Reasoning for inclusion in MIPI+
An understanding of number involves integrating several key concepts, such as unit, place value, and one-to-one correspondence…Ideas such as unit and decomposition that children encounter…set the stage for their development of fluent use of place value, leading to number flexibility and computational proficiency. (Dougherty, Flores, Louis, Sophian, 2010)
If students do not have a true understanding of place value, which builds upon their understanding of conservation of number, operations becomes challenging.
Understanding the different types of questions
There are different types of questions that teachers ask around place value. In order to help you build a deeper understanding, complete the following activity.
Materials:
- Print the following document. You only need half of it as the second half is a duplicate. Cut apart the statements
Instructions:
- Sort the statements into groups so that each grouping is based on a common characteristic. The words that will go on the _____’s will be provided afterwards.
- Sort the statements using a different common characteristic.
- Open the Place Value Sorting activity google slideshow.
- Slide 1:
- The first slide has the statements and are draggable (as long as you are not in presentation mode)
- Slide 2:
- Did you sort according to 2, 5, 8 and 20, 50, 80 and 12, 45, 78 and 123, 456, 789?
- Did you sort according to 123, 2, 20, 12 and 456, 5, 50, 45 and 789, 8, 80, 78?
- This slide shows the sorting according to both ways.
- Important! If you are asking a question that is looking for 2, 5 or 8 as the answer, that is different than the question that is asking for 20, 50 or 80 as the answer which is different than asking a question that is asking for 12, 45 or 78 as the answer.
- There are three terms at the top in grey boxes. One of these terms was created by CESD in order to help distinguish this type of question from the other two. Can you figure out which one is made up? Can you figure out which term goes with which category?
- Slide 3: Each of these words will show up individually, followed by the definition if you are in presentation mode.
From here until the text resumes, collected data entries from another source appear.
-- ==== Sys2Proof/Laws/State.lean ====
section
/-!
SUPPORT. Laws/State.lean: which parts of the state each named update leaves as they were: one lemma for each part and update, so that no later proof
unfolds a record update.
-/

namespace Sys2Proof.Machine.State

variable (s : State)

@[simp] theorem emit_pending (e : OutEvent) : (s.emit e).pending = s.pending := rfl
@[simp] theorem emit_freeCtr (e : OutEvent) : (s.emit e).freeCtr = s.freeCtr := rfl
@[simp] theorem emit_regs (e : OutEvent) : (s.emit e).regs = s.regs := rfl
@[simp] theorem emit_mem (e : OutEvent) : (s.emit e).mem = s.mem := rfl
@[simp] theorem emit_hostMem (e : OutEvent) : (s.emit e).hostMem = s.hostMem := rfl
@[simp] theorem emit_sys (e : OutEvent) : (s.emit e).sys = s.sys := rfl
@[simp] theorem emit_onf (e : OutEvent) : (s.emit e).onf = s.onf := rfl
@[simp] theorem emit_qps (e : OutEvent) : (s.emit e).qps = s.qps := rfl
@[simp] theorem emit_fns (e : OutEvent) : (s.emit e).fns = s.fns := rfl
@[simp] theorem emit_qf (e : OutEvent) : (s.emit e).qf = s.qf := rfl
@[simp] theorem emit_shut (e : OutEvent) : (s.emit e).shut = s.shut := rfl
@[simp] theorem emit_safe (e : OutEvent) : (s.emit e).safe = s.safe := rfl
@[simp] theorem emit_selv (e : OutEvent) : (s.emit e).selv = s.selv := rfl
@[simp] theorem emit_tape (e : OutEvent) : (s.emit e).tape = s.tape := rfl
@[simp] theorem emit_galv (e : OutEvent) : (s.emit e).galv = s.galv := rfl
@[simp] theorem emit_tmu (e : OutEvent) : (s.emit e).tmu = s.tmu := rfl
@[simp] theorem emit_engs (e : OutEvent) : (s.emit e).engs = s.engs := rfl
@[simp] theorem emit_harts (e : OutEvent) : (s.emit e).harts = s.harts := rfl
@[simp] theorem emit_spool (e : OutEvent) : (s.emit e).spool = s.spool := rfl
@[simp] theorem emit_pow (e : OutEvent) : (s.emit e).pow = s.pow := rfl
@[simp] theorem emit_spdm (e : OutEvent) : (s.emit e).spdm = s.spdm := rfl
@[simp] theorem emit_gpio (e : OutEvent) : (s.emit e).gpio = s.gpio := rfl
@[simp] theorem emit_links (e : OutEvent) : (s.emit e).links = s.links := rfl
@[simp] theorem emit_dmc (e : OutEvent) : (s.emit e).dmc = s.dmc := rfl
@[simp] theorem emit_imsic (e : OutEvent) : (s.emit e).imsic = s.imsic := rfl
@[simp] theorem emit_aia (e : OutEvent) : (s.emit e).aia = s.aia := rfl

@[simp] theorem drawn_pending : (s.drawn).pending = s.pending := rfl
@[simp] theorem drawn_out : (s.drawn).out = s.out := rfl
@[simp] theorem drawn_regs : (s.drawn).regs = s.regs := rfl
@[simp] theorem drawn_mem : (s.drawn).mem = s.mem := rfl
@[simp] theorem drawn_hostMem : (s.drawn).hostMem = s.hostMem := rfl
@[simp] theorem drawn_sys : (s.drawn).sys = s.sys := rfl
@[simp] theorem drawn_onf : (s.drawn).onf = s.onf := rfl
@[simp] theorem drawn_qps : (s.drawn).qps = s.qps := rfl
@[simp] theorem drawn_fns : (s.drawn).fns = s.fns := rfl
@[simp] theorem drawn_qf : (s.drawn).qf = s.qf := rfl
@[simp] theorem drawn_shut : (s.drawn).shut = s.shut := rfl
@[simp] theorem drawn_safe : (s.drawn).safe = s.safe := rfl
@[simp] theorem drawn_selv : (s.drawn).selv = s.selv := rfl
@[simp] theorem drawn_tape : (s.drawn).tape = s.tape := rfl
@[simp] theorem drawn_galv : (s.drawn).galv = s.galv := rfl
@[simp] theorem drawn_tmu : (s.drawn).tmu = s.tmu := rfl
@[simp] theorem drawn_engs : (s.drawn).engs = s.engs := rfl
@[simp] theorem drawn_harts : (s.drawn).harts = s.harts := rfl
@[simp] theorem drawn_spool : (s.drawn).spool = s.spool := rfl
@[simp] theorem drawn_pow : (s.drawn).pow = s.pow := rfl
@[simp] theorem drawn_spdm : (s.drawn).spdm = s.spdm := rfl
@[simp] theorem drawn_gpio : (s.drawn).gpio = s.gpio := rfl
@[simp] theorem drawn_links : (s.drawn).links = s.links := rfl
@[simp] theorem drawn_dmc : (s.drawn).dmc = s.dmc := rfl
@[simp] theorem drawn_imsic : (s.drawn).imsic = s.imsic := rfl
@[simp] theorem drawn_aia : (s.drawn).aia = s.aia := rfl

@[simp] theorem setReg_pending (off : Nat) (v : W64) : (s.setReg off v).pending = s.pending := rfl
@[simp] theorem setReg_freeCtr (off : Nat) (v : W64) : (s.setReg off v).freeCtr = s.freeCtr := rfl
@[simp] theorem setReg_out (off : Nat) (v : W64) : (s.setReg off v).out = s.out := rfl
@[simp] theorem setReg_mem (off : Nat) (v : W64) : (s.setReg off v).mem = s.mem := rfl
@[simp] theorem setReg_hostMem (off : Nat) (v : W64) : (s.setReg off v).hostMem = s.hostMem := rfl
@[simp] theorem setReg_sys (off : Nat) (v : W64) : (s.setReg off v).sys = s.sys := rfl
@[simp] theorem setReg_onf (off : Nat) (v : W64) : (s.setReg off v).onf = s.onf := rfl
@[simp] theorem setReg_qps (off : Nat) (v : W64) : (s.setReg off v).qps = s.qps := rfl
@[simp] theorem setReg_fns (off : Nat) (v : W64) : (s.setReg off v).fns = s.fns := rfl
@[simp] theorem setReg_qf (off : Nat) (v : W64) : (s.setReg off v).qf = s.qf := rfl
@[simp] theorem setReg_shut (off : Nat) (v : W64) : (s.setReg off v).shut = s.shut := rfl
@[simp] theorem setReg_safe (off : Nat) (v : W64) : (s.setReg off v).safe = s.safe := rfl
@[simp] theorem setReg_selv (off : Nat) (v : W64) : (s.setReg off v).selv = s.selv := rfl
@[simp] theorem setReg_tape (off : Nat) (v : W64) : (s.setReg off v).tape = s.tape := rfl
@[simp] theorem setReg_galv (off : Nat) (v : W64) : (s.setReg off v).galv = s.galv := rfl
@[simp] theorem setReg_tmu (off : Nat) (v : W64) : (s.setReg off v).tmu = s.tmu := rfl
@[simp] theorem setReg_engs (off : Nat) (v : W64) : (s.setReg off v).engs = s.engs := rfl
@[simp] theorem setReg_harts (off : Nat) (v : W64) : (s.setReg off v).harts = s.harts := rfl
@[simp] theorem setReg_spool (off : Nat) (v : W64) : (s.setReg off v).spool = s.spool := rfl
@[simp] theorem setReg_pow (off : Nat) (v : W64) : (s.setReg off v).pow = s.pow := rfl
@[simp] theorem setReg_spdm (off : Nat) (v : W64) : (s.setReg off v).spdm = s.spdm := rfl
@[simp] theorem setReg_gpio (off : Nat) (v : W64) : (s.setReg off v).gpio = s.gpio := rfl
@[simp] theorem setReg_links (off : Nat) (v : W64) : (s.setReg off v).links = s.links := rfl
@[simp] theorem setReg_dmc (off : Nat) (v : W64) : (s.setReg off v).dmc = s.dmc := rfl
@[simp] theorem setReg_imsic (off : Nat) (v : W64) : (s.setReg off v).imsic = s.imsic := rfl
@[simp] theorem setReg_aia (off : Nat) (v : W64) : (s.setReg off v).aia = s.aia := rfl

@[simp] theorem setFld_pending (f : Fld) (v : Nat) : (s.setFld f v).pending = s.pending := rfl
@[simp] theorem setFld_freeCtr (f : Fld) (v : Nat) : (s.setFld f v).freeCtr = s.freeCtr := rfl
@[simp] theorem setFld_out (f : Fld) (v : Nat) : (s.setFld f v).out = s.out := rfl
@[simp] theorem setFld_mem (f : Fld) (v : Nat) : (s.setFld f v).mem = s.mem := rfl
@[simp] theorem setFld_hostMem (f : Fld) (v : Nat) : (s.setFld f v).hostMem = s.hostMem := rfl
@[simp] theorem setFld_sys (f : Fld) (v : Nat) : (s.setFld f v).sys = s.sys := rfl
@[simp] theorem setFld_onf (f : Fld) (v : Nat) : (s.setFld f v).onf = s.onf := rfl
@[simp] theorem setFld_qps (f : Fld) (v : Nat) : (s.setFld f v).qps = s.qps := rfl
@[simp] theorem setFld_fns (f : Fld) (v : Nat) : (s.setFld f v).fns = s.fns := rfl
@[simp] theorem setFld_qf (f : Fld) (v : Nat) : (s.setFld f v).qf = s.qf := rfl
@[simp] theorem setFld_shut (f : Fld) (v : Nat) : (s.setFld f v).shut = s.shut := rfl
@[simp] theorem setFld_safe (f : Fld) (v : Nat) : (s.setFld f v).safe = s.safe := rfl
@[simp] theorem setFld_selv (f : Fld) (v : Nat) : (s.setFld f v).selv = s.selv := rfl
@[simp] theorem setFld_tape (f : Fld) (v : Nat) : (s.setFld f v).tape = s.tape := rfl
@[simp] theorem setFld_galv (f : Fld) (v : Nat) : (s.setFld f v).galv = s.galv := rfl
@[simp] theorem setFld_tmu (f : Fld) (v : Nat) : (s.setFld f v).tmu = s.tmu := rfl
@[simp] theorem setFld_engs (f : Fld) (v : Nat) : (s.setFld f v).engs = s.engs := rfl
@[simp] theorem setFld_harts (f : Fld) (v : Nat) : (s.setFld f v).harts = s.harts := rfl
@[simp] theorem setFld_spool (f : Fld) (v : Nat) : (s.setFld f v).spool = s.spool := rfl
@[simp] theorem setFld_pow (f : Fld) (v : Nat) : (s.setFld f v).pow = s.pow := rfl
@[simp] theorem setFld_spdm (f : Fld) (v : Nat) : (s.setFld f v).spdm = s.spdm := rfl
@[simp] theorem setFld_gpio (f : Fld) (v : Nat) : (s.setFld f v).gpio = s.gpio := rfl
@[simp] theorem setFld_links (f : Fld) (v : Nat) : (s.setFld f v).links = s.links := rfl
@[simp] theorem setFld_dmc (f : Fld) (v : Nat) : (s.setFld f v).dmc = s.dmc := rfl
@[simp] theorem setFld_imsic (f : Fld) (v : Nat) : (s.setFld f v).imsic = s.imsic := rfl
@[simp] theorem setFld_aia (f : Fld) (v : Nat) : (s.setFld f v).aia = s.aia := rfl

@[simp] theorem setBit_pending (f : Fld) : (s.setBit f).pending = s.pending := rfl
@[simp] theorem setBit_freeCtr (f : Fld) : (s.setBit f).freeCtr = s.freeCtr := rfl
@[simp] theorem setBit_out (f : Fld) : (s.setBit f).out = s.out := rfl
@[simp] theorem setBit_mem (f : Fld) : (s.setBit f).mem = s.mem := rfl
@[simp] theorem setBit_hostMem (f : Fld) : (s.setBit f).hostMem = s.hostMem := rfl
@[simp] theorem setBit_sys (f : Fld) : (s.setBit f).sys = s.sys := rfl
@[simp] theorem setBit_onf (f : Fld) : (s.setBit f).onf = s.onf := rfl
@[simp] theorem setBit_qps (f : Fld) : (s.setBit f).qps = s.qps := rfl
@[simp] theorem setBit_fns (f : Fld) : (s.setBit f).fns = s.fns := rfl
@[simp] theorem setBit_qf (f : Fld) : (s.setBit f).qf = s.qf := rfl
@[simp] theorem setBit_shut (f : Fld) : (s.setBit f).shut = s.shut := rfl
@[simp] theorem setBit_safe (f : Fld) : (s.setBit f).safe = s.safe := rfl
@[simp] theorem setBit_selv (f : Fld) : (s.setBit f).selv = s.selv := rfl
@[simp] theorem setBit_tape (f : Fld) : (s.setBit f).tape = s.tape := rfl
@[simp] theorem setBit_galv (f : Fld) : (s.setBit f).galv = s.galv := rfl
@[simp] theorem setBit_tmu (f : Fld) : (s.setBit f).tmu = s.tmu := rfl
@[simp] theorem setBit_engs (f : Fld) : (s.setBit f).engs = s.engs := rfl
@[simp] theorem setBit_harts (f : Fld) : (s.setBit f).harts = s.harts := rfl
@[simp] theorem setBit_spool (f : Fld) : (s.setBit f).spool = s.spool := rfl
@[simp] theorem setBit_pow (f : Fld) : (s.setBit f).pow = s.pow := rfl
@[simp] theorem setBit_spdm (f : Fld) : (s.setBit f).spdm = s.spdm := rfl
@[simp] theorem setBit_gpio (f : Fld) : (s.setBit f).gpio = s.gpio := rfl
@[simp] theorem setBit_links (f : Fld) : (s.setBit f).links = s.links := rfl
@[simp] theorem setBit_dmc (f : Fld) : (s.setBit f).dmc = s.dmc := rfl
@[simp] theorem setBit_imsic (f : Fld) : (s.setBit f).imsic = s.imsic := rfl
@[simp] theorem setBit_aia (f : Fld) : (s.setBit f).aia = s.aia := rfl

@[simp] theorem clrBit_pending (f : Fld) : (s.clrBit f).pending = s.pending := rfl
@[simp] theorem clrBit_freeCtr (f : Fld) : (s.clrBit f).freeCtr = s.freeCtr := rfl
@[simp] theorem clrBit_out (f : Fld) : (s.clrBit f).out = s.out := rfl
@[simp] theorem clrBit_mem (f : Fld) : (s.clrBit f).mem = s.mem := rfl
@[simp] theorem clrBit_hostMem (f : Fld) : (s.clrBit f).hostMem = s.hostMem := rfl
@[simp] theorem clrBit_sys (f : Fld) : (s.clrBit f).sys = s.sys := rfl
@[simp] theorem clrBit_onf (f : Fld) : (s.clrBit f).onf = s.onf := rfl
@[simp] theorem clrBit_qps (f : Fld) : (s.clrBit f).qps = s.qps := rfl
@[simp] theorem clrBit_fns (f : Fld) : (s.clrBit f).fns = s.fns := rfl
@[simp] theorem clrBit_qf (f : Fld) : (s.clrBit f).qf = s.qf := rfl
@[simp] theorem clrBit_shut (f : Fld) : (s.clrBit f).shut = s.shut := rfl
@[simp] theorem clrBit_safe (f : Fld) : (s.clrBit f).safe = s.safe := rfl
@[simp] theorem clrBit_selv (f : Fld) : (s.clrBit f).selv = s.selv := rfl
@[simp] theorem clrBit_tape (f : Fld) : (s.clrBit f).tape = s.tape := rfl
@[simp] theorem clrBit_galv (f : Fld) : (s.clrBit f).galv = s.galv := rfl
@[simp] theorem clrBit_tmu (f : Fld) : (s.clrBit f).tmu = s.tmu := rfl
@[simp] theorem clrBit_engs (f : Fld) : (s.clrBit f).engs = s.engs := rfl
@[simp] theorem clrBit_harts (f : Fld) : (s.clrBit f).harts = s.harts := rfl
@[simp] theorem clrBit_spool (f : Fld) : (s.clrBit f).spool = s.spool := rfl
@[simp] theorem clrBit_pow (f : Fld) : (s.clrBit f).pow = s.pow := rfl
@[simp] theorem clrBit_spdm (f : Fld) : (s.clrBit f).spdm = s.spdm := rfl
@[simp] theorem clrBit_gpio (f : Fld) : (s.clrBit f).gpio = s.gpio := rfl
@[simp] theorem clrBit_links (f : Fld) : (s.clrBit f).links = s.links := rfl
@[simp] theorem clrBit_dmc (f : Fld) : (s.clrBit f).dmc = s.dmc := rfl
@[simp] theorem clrBit_imsic (f : Fld) : (s.clrBit f).imsic = s.imsic := rfl
@[simp] theorem clrBit_aia (f : Fld) : (s.clrBit f).aia = s.aia := rfl

@[simp] theorem bump_pending (f : Fld) (n : Nat) : (s.bump f n).pending = s.pending := rfl
@[simp] theorem bump_freeCtr (f : Fld) (n : Nat) : (s.bump f n).freeCtr = s.freeCtr := rfl
@[simp] theorem bump_out (f : Fld) (n : Nat) : (s.bump f n).out = s.out := rfl
@[simp] theorem bump_mem (f : Fld) (n : Nat) : (s.bump f n).mem = s.mem := rfl
@[simp] theorem bump_hostMem (f : Fld) (n : Nat) : (s.bump f n).hostMem = s.hostMem := rfl
@[simp] theorem bump_sys (f : Fld) (n : Nat) : (s.bump f n).sys = s.sys := rfl
@[simp] theorem bump_onf (f : Fld) (n : Nat) : (s.bump f n).onf = s.onf := rfl
@[simp] theorem bump_qps (f : Fld) (n : Nat) : (s.bump f n).qps = s.qps := rfl
@[simp] theorem bump_fns (f : Fld) (n : Nat) : (s.bump f n).fns = s.fns := rfl
@[simp] theorem bump_qf (f : Fld) (n : Nat) : (s.bump f n).qf = s.qf := rfl
@[simp] theorem bump_shut (f : Fld) (n : Nat) : (s.bump f n).shut = s.shut := rfl
@[simp] theorem bump_safe (f : Fld) (n : Nat) : (s.bump f n).safe = s.safe := rfl
@[simp] theorem bump_selv (f : Fld) (n : Nat) : (s.bump f n).selv = s.selv := rfl
@[simp] theorem bump_tape (f : Fld) (n : Nat) : (s.bump f n).tape = s.tape := rfl
@[simp] theorem bump_galv (f : Fld) (n : Nat) : (s.bump f n).galv = s.galv := rfl
@[simp] theorem bump_tmu (f : Fld) (n : Nat) : (s.bump f n).tmu = s.tmu := rfl
@[simp] theorem bump_engs (f : Fld) (n : Nat) : (s.bump f n).engs = s.engs := rfl
@[simp] theorem bump_harts (f : Fld) (n : Nat) : (s.bump f n).harts = s.harts := rfl
@[simp] theorem bump_spool (f : Fld) (n : Nat) : (s.bump f n).spool = s.spool := rfl
@[simp] theorem bump_pow (f : Fld) (n : Nat) : (s.bump f n).pow = s.pow := rfl
@[simp] theorem bump_spdm (f : Fld) (n : Nat) : (s.bump f n).spdm = s.spdm := rfl
@[simp] theorem bump_gpio (f : Fld) (n : Nat) : (s.bump f n).gpio = s.gpio := rfl
@[simp] theorem bump_links (f : Fld) (n : Nat) : (s.bump f n).links = s.links := rfl
@[simp] theorem bump_dmc (f : Fld) (n : Nat) : (s.bump f n).dmc = s.dmc := rfl
@[simp] theorem bump_imsic (f : Fld) (n : Nat) : (s.bump f n).imsic = s.imsic := rfl
@[simp] theorem bump_aia (f : Fld) (n : Nat) : (s.bump f n).aia = s.aia := rfl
Students aren’t expected to know the three terms as provided in the activity.
What is the misconception?
The MIPI+ Question 2 Part 1: Students misunderstand the difference between place value and “base value”.
The grade 3/4 question: How many tens are there in 125? ___________ Convince me.
The best correct answer is 12.5. However, this is not expected nor required as an answer in the MIPI+. This demonstrates a deep understanding of place value and decimals that is not expected at the beginning of grade 3 or 4.
The acceptable answer is 12. Think about 125 as money. If you only had $10 bills, how many would you have? If you skip counted, how many skips would you make?
Students, who state that there are 2 tens in the number 125, are only looking at the quantity of the number in the tens place.
Some students stated that the answer was 2 for other reasons. “I skip counted.” “Tens is the second digit.” If this happens, give them a different number, such as 346 and ask the question again.
Students who state that there are 20 tens are thinking about the value of the number in the tens place.
Students who respond 1 or 5 have not learned the place value positioning.
Students who respond 3 have added the 2 from the tens position and the 1 from the hundreds. They do not understand that the 1 is worth 100 or 10 tens.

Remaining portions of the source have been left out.